**TASK INPUTS**
-- ==== Sys2Proof/Laws/Dictionary.lean ====
section
/-! SUPPORT. What EMCY messages and stored writes leave. -/

namespace Sys2Proof.Machine

theorem mem_insertNat {k n : Nat} {l : List Nat} : k ∈ insertNat n l ↔ k = n ∨ k ∈ l := by
  induction l with
  | nil => simp [insertNat]
  | cons m ms ih =>
    unfold insertNat
    split
    · simp
    · split
      · next h => subst h; simp
      · simp [ih, or_left_comm]

/-- The class of the flag entry of the dictionary is not rwp. -/
theorem Od.isRwp_ne {i j : Nat} (h : Od.isRwp i j = true) : i ≠ 0xF002 := by
  intro hi; subst hi
  simp only [Od.isRwp, Od.lookup, Option.any] at h
  have hp : ∀ r ∈ Od.page (0xF002/256), r.lo ≤ 0xF002 → 0xF002 ≤ r.hi → r.acc ≠ .rwp := by decide +kernel
  split at h
  · next r hr =>
    split at hr
    · next r' hf =>
      have h1 := List.mem_of_find?_eq_some hf
      have h2 := List.find?_some hf
      simp only [Bool.and_eq_true, decide_eq_true_eq] at h2
      cases hr
      simp at h; exact hp _ h1 h2.1.1.1 h2.1.1.2 h
    · split at hr
      · split at hr
        · cases hr
        · cases hr; simp at h
      · cases hr
  · cases h

namespace State

/-- Two states that differ at most in the CAN controllers and the outputs. -/
abbrev SameButCan (t s : State) : Prop := { t with cans := s.cans, out := s.out } = s

theorem sameButCan_refl (s : State) : SameButCan s s := by cases s; rfl

theorem sameButCan_trans {u t s : State} (h1 : SameButCan u t) (h2 : SameButCan t s) : SameButCan u s := by
  cases u; cases t; cases s
  simp only [SameButCan, State.mk.injEq] at h1 h2 ⊢
  simp_all

theorem emit_sameButCan (s : State) (o : Output) : SameButCan (s.emit o) s := by cases s; rfl
theorem updCan_sameButCan (s : State) (n : Nat) (f : Can → Can) : SameButCan (s.updCan n f) s := by cases s; rfl

theorem canSend_sameButCan (s : State) (n cob : Nat) (d : List Byte) : SameButCan (s.canSend n cob d) s := by
  unfold canSend; split
  · exact emit_sameButCan ..
  · exact sameButCan_refl s

/-- An EMCY message on a controller changes that controller and the outputs alone. -/
theorem emcyOn_sameButCan (s : State) (n : Nat) (m : W16 × Byte × BitVec 40) : SameButCan (s.emcyOn n m) s := by
  unfold emcyOn
  simp only []
  repeat' split
  all_goals first
    | exact sameButCan_refl s
    | exact updCan_sameButCan ..
    | exact canSend_sameButCan ..

/-- Error code 0 is sent without entering `1003`. -/
theorem emcyIfClear_sameButCan (b s : State) : SameButCan (emcyIfClear b s) s := by
  unfold emcyIfClear emcy
  split
  · exact sameButCan_trans (emcyOn_sameButCan ..) (emcyOn_sameButCan ..)
  · exact sameButCan_refl s

theorem sameButCan_od {t s : State} (h : SameButCan t s) : t.od = s.od := by
  have := congrArg State.od h; exact this

theorem sameButCan_fields {t s : State} (h : SameButCan t s) :
    t.od = s.od ∧ t.persist = s.persist ∧ t.mem = s.mem ∧ t.staged = s.staged ∧ t.parts = s.parts := by
  rw [← h]; simp

/-- What follows a stored write changes nothing of the dictionary and of the store. -/
theorem rwpEffect_fields (s : State) (i j : Nat) :
    (s.rwpEffect i j).od = s.od ∧ (s.rwpEffect i j).persist = s.persist ∧ (s.rwpEffect i j).mem = s.mem ∧
    (s.rwpEffect i j).staged = s.staged ∧ (s.rwpEffect i j).parts = s.parts := by
  unfold rwpEffect rearm
  split
  · have h := sameButCan_fields (emcyIfClear_sameButCan s
      { s with hbArmed := s.hbArmed.filter fun x => x.1 ≠ j - 1, hbLost := s.hbLost.filter (· ≠ j - 1) })
    exact h
  · split <;> simp



/-- The state of a stored write before what follows it. -/
theorem storeRwp_eq (s : State) (i j : Nat) (v : W64) (h : s.rd i j ≠ v) : ∃ u : State, s.storeRwp i j v = u.rwpEffect i j ∧
    u.od = (if 1000000 ≤ NMap.get (fun _ => 0) s.persist.writes (odKey 0 i j) + 1 then (s.wr i j v).raise 0xF002 3 else s.wr i j v).od ∧
    u.persist.writes = NMap.set (fun _ => 0) s.persist.writes (odKey 0 i j) (NMap.get (fun _ => 0) s.persist.writes (odKey 0 i j) + 1) ∧
    u.persist.locked = (if 1000000 ≤ NMap.get (fun _ => 0) s.persist.writes (odKey 0 i j) + 1 then
      insertNat (odKey 0 i j) s.persist.locked else s.persist.locked) ∧
    u.mem = s.mem ∧ u.staged = s.staged ∧ u.parts = s.parts := by
  unfold storeRwp
  simp only [h, if_false]
  refine ⟨_, rfl, ?_⟩
  split <;> simp [raise, bump32, wrn, wr, wrI, rdn, rd, rdI]

/-- A stored write: its value, its count, its lock, and what it leaves alone. -/
theorem storeRwp_facts (s : State) (i j : Nat) (v : W64) (h : s.rd i j ≠ v) (hi : i ≠ 0xF002) (hj : j < 256) :
    (s.storeRwp i j v).rd i j = v ∧
    NMap.get (fun _ => 0) (s.storeRwp i j v).persist.writes (odKey 0 i j) = NMap.get (fun _ => 0) s.persist.writes (odKey 0 i j) + 1 ∧
    (s.storeRwp i j v).persist.locked = (if 1000000 ≤ NMap.get (fun _ => 0) s.persist.writes (odKey 0 i j) + 1 then
      insertNat (odKey 0 i j) s.persist.locked else s.persist.locked) ∧
    (1000000 ≤ NMap.get (fun _ => 0) s.persist.writes (odKey 0 i j) + 1 → (s.storeRwp i j v).rd 0xF002 1 = s.rd 0xF002 1 ||| 8) ∧
    (∀ i' j', odKey 0 i' j' ≠ odKey 0 i j → odKey 0 i' j' ≠ odKey 0 0xF002 1 → odKey 0 i' j' ≠ odKey 0 0xF002 5 →
      (s.storeRwp i j v).rd i' j' = s.rd i' j') ∧
    (s.storeRwp i j v).mem = s.mem ∧ (s.storeRwp i j v).staged = s.staged ∧ (s.storeRwp i j v).parts = s.parts := by
  obtain ⟨u, hu, ho, hw, hl, hm, hs, hp⟩ := storeRwp_eq s i j v h
  obtain ⟨g1, g2, g3, g4, g5⟩ := rwpEffect_fields u i j
  rw [hu, g2, g3, g4, g5, hw, hl, NMap.get_set_same]
  have key1 : odKey 0 i j ≠ odKey 0 0xF002 1 := odKey_ne (by decide) hj (Or.inl hi)
  have key2 : odKey 0 i j ≠ odKey 0 0xF002 5 := odKey_ne (by decide) hj (Or.inl hi)
  refine ⟨?_, rfl, rfl, ?_, ?_, hm, hs, hp⟩
  · rw [rd_congr (g1.trans ho)]
    split
    · rw [rd_raise_other _ key1 key2, rd_wr_same]
    · rw [rd_wr_same]
  · intro hn
    rw [rd_congr (g1.trans ho), if_pos hn, rd_raise_flag _ _ _ (by decide), rd_wr_other _ _ key1.symm]; rfl
  · intro i' j' h1 h2 h3
    rw [rd_congr (g1.trans ho)]
    split
    · rw [rd_raise_other _ h2 h3, rd_wr_other _ _ h1]
    · rw [rd_wr_other _ _ h1]

end State
end Sys2Proof.Machine
end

**WHAT IS REQUIRED**
Could you write out all of the entries precisely as they stand?

**RESPONSE AREA**
-- ==== Sys2Proof/Laws/Dictionary.lean ====
section
/-! SUPPORT. What EMCY messages and stored writes leave. -/

namespace Sys2Proof.Machine

theorem mem_insertNat {k n : Nat} {l : List Nat} : k ∈ insertNat n l ↔ k = n ∨ k ∈ l := by
  induction l with
  | nil => simp [insertNat]
  | cons m ms ih =>
    unfold insertNat
    split
    · simp
    · split
      · next h => subst h; simp
      · simp [ih, or_left_comm]

/-- The class of the flag entry of the dictionary is not rwp. -/
theorem Od.isRwp_ne {i j : Nat} (h : Od.isRwp i j = true) : i ≠ 0xF002 := by
  intro hi; subst hi
  simp only [Od.isRwp, Od.lookup, Option.any] at h
  have hp : ∀ r ∈ Od.page (0xF002/256), r.lo ≤ 0xF002 → 0xF002 ≤ r.hi → r.acc ≠ .rwp := by decide +kernel
  split at h
  · next r hr =>
    split at hr
    · next r' hf =>
      have h1 := List.mem_of_find?_eq_some hf
      have h2 := List.find?_some hf
      simp only [Bool.and_eq_true, decide_eq_true_eq] at h2
      cases hr
      simp at h; exact hp _ h1 h2.1.1.1 h2.1.1.2 h
    · split at hr
      · split at hr
        · cases hr
        · cases hr; simp at h
      · cases hr
  · cases h

namespace State

/-- Two states that differ at most in the CAN controllers and the outputs. -/
abbrev SameButCan (t s : State) : Prop := { t with cans := s.cans, out := s.out } = s

theorem sameButCan_refl (s : State) : SameButCan s s := by cases s; rfl

theorem sameButCan_trans {u t s : State} (h1 : SameButCan u t) (h2 : SameButCan t s) : SameButCan u s := by
  cases u; cases t; cases s
  simp only [SameButCan, State.mk.injEq] at h1 h2 ⊢
  simp_all

theorem emit_sameButCan (s : State) (o : Output) : SameButCan (s.emit o) s := by cases s; rfl
theorem updCan_sameButCan (s : State) (n : Nat) (f : Can → Can) : SameButCan (s.updCan n f) s := by cases s; rfl

theorem canSend_sameButCan (s : State) (n cob : Nat) (d : List Byte) : SameButCan (s.canSend n cob d) s := by
  unfold canSend; split
  · exact emit_sameButCan ..
  · exact sameButCan_refl s

/-- An EMCY message on a controller changes that controller and the outputs alone. -/
theorem emcyOn_sameButCan (s : State) (n : Nat) (m : W16 × Byte × BitVec 40) : SameButCan (s.emcyOn n m) s := by
  unfold emcyOn
  simp only []
  repeat' split
  all_goals first
    | exact sameButCan_refl s
    | exact updCan_sameButCan ..
    | exact canSend_sameButCan ..

/-- Error code 0 is sent without entering `1003`. -/
theorem emcyIfClear_sameButCan (b s : State) : SameButCan (emcyIfClear b s) s := by
  unfold emcyIfClear emcy
  split
  · exact sameButCan_trans (emcyOn_sameButCan ..) (emcyOn_sameButCan ..)
  · exact sameButCan_refl s

theorem sameButCan_od {t s : State} (h : SameButCan t s) : t.od = s.od := by
  have := congrArg State.od h; exact this

theorem sameButCan_fields {t s : State} (h : SameButCan t s) :
    t.od = s.od ∧ t.persist = s.persist ∧ t.mem = s.mem ∧ t.staged = s.staged ∧ t.parts = s.parts := by
  rw [← h]; simp

/-- What follows a stored write changes nothing of the dictionary and of the store. -/
theorem rwpEffect_fields (s : State) (i j : Nat) :
    (s.rwpEffect i j).od = s.od ∧ (s.rwpEffect i j).persist = s.persist ∧ (s.rwpEffect i j).mem = s.mem ∧
    (s.rwpEffect i j).staged = s.staged ∧ (s.rwpEffect i j).parts = s.parts := by
  unfold rwpEffect rearm
  split
  · have h := sameButCan_fields (emcyIfClear_sameButCan s
      { s with hbArmed := s.hbArmed.filter fun x => x.1 ≠ j - 1, hbLost := s.hbLost.filter (· ≠ j - 1) })
    exact h
  · split <;> simp



/-- The state of a stored write before what follows it. -/
theorem storeRwp_eq (s : State) (i j : Nat) (v : W64) (h : s.rd i j ≠ v) : ∃ u : State, s.storeRwp i j v = u.rwpEffect i j ∧
    u.od = (if 1000000 ≤ NMap.get (fun _ => 0) s.persist.writes (odKey 0 i j) + 1 then (s.wr i j v).raise 0xF002 3 else s.wr i j v).od ∧
    u.persist.writes = NMap.set (fun _ => 0) s.persist.writes (odKey 0 i j) (NMap.get (fun _ => 0) s.persist.writes (odKey 0 i j) + 1) ∧
    u.persist.locked = (if 1000000 ≤ NMap.get (fun _ => 0) s.persist.writes (odKey 0 i j) + 1 then
      insertNat (odKey 0 i j) s.persist.locked else s.persist.locked) ∧
    u.mem = s.mem ∧ u.staged = s.staged ∧ u.parts = s.parts := by
  unfold storeRwp
  simp only [h, if_false]
  refine ⟨_, rfl, ?_⟩
  split <;> simp [raise, bump32, wrn, wr, wrI, rdn, rd, rdI]

/-- A stored write: its value, its count, its lock, and what it leaves alone. -/
theorem storeRwp_facts (s : State) (i j : Nat) (v : W64) (h : s.rd i j ≠ v) (hi : i ≠ 0xF002) (hj : j < 256) :
    (s.storeRwp i j v).rd i j = v ∧
    NMap.get (fun _ => 0) (s.storeRwp i j v).persist.writes (odKey 0 i j) = NMap.get (fun _ => 0) s.persist.writes (odKey 0 i j) + 1 ∧
    (s.storeRwp i j v).persist.locked = (if 1000000 ≤ NMap.get (fun _ => 0) s.persist.writes (odKey 0 i j) + 1 then
      insertNat (odKey 0 i j) s.persist.locked else s.persist.locked) ∧
    (1000000 ≤ NMap.get (fun _ => 0) s.persist.writes (odKey 0 i j) + 1 → (s.storeRwp i j v).rd 0xF002 1 = s.rd 0xF002 1 ||| 8) ∧
    (∀ i' j', odKey 0 i' j' ≠ odKey 0 i j → odKey 0 i' j' ≠ odKey 0 0xF002 1 → odKey 0 i' j' ≠ odKey 0 0xF002 5 →
      (s.storeRwp i j v).rd i' j' = s.rd i' j') ∧
    (s.storeRwp i j v).mem = s.mem ∧ (s.storeRwp i j v).staged = s.staged ∧ (s.storeRwp i j v).parts = s.parts := by
  obtain ⟨u, hu, ho, hw, hl, hm, hs, hp⟩ := storeRwp_eq s i j v h
  obtain ⟨g1, g2, g3, g4, g5⟩ := rwpEffect_fields u i j
  rw [hu, g2, g3, g4, g5, hw, hl, NMap.get_set_same]
  have key1 : odKey 0 i j ≠ odKey 0 0xF002 1 := odKey_ne (by decide) hj (Or.inl hi)
  have key2 : odKey 0 i j ≠ odKey 0 0xF002 5 := odKey_ne (by decide) hj (Or.inl hi)
  refine ⟨?_, rfl, rfl, ?_, ?_, hm, hs, hp⟩
  · rw [rd_congr (g1.trans ho)]
    split
    · rw [rd_raise_other _ key1 key2, rd_wr_same]
    · rw [rd_wr_same]
  · intro hn
    rw [rd_congr (g1.trans ho), if_pos hn, rd_raise_flag _ _ _ (by decide), rd_wr_other _ _ key1.symm]; rfl
  · intro i' j' h1 h2 h3
    rw [rd_congr (g1.trans ho)]
    split
    · rw [rd_raise_other _ h2 h3, rd_wr_other _ _ h1]
    · rw [rd_wr_other _ _ h1]

end State
end Sys2Proof.Machine
end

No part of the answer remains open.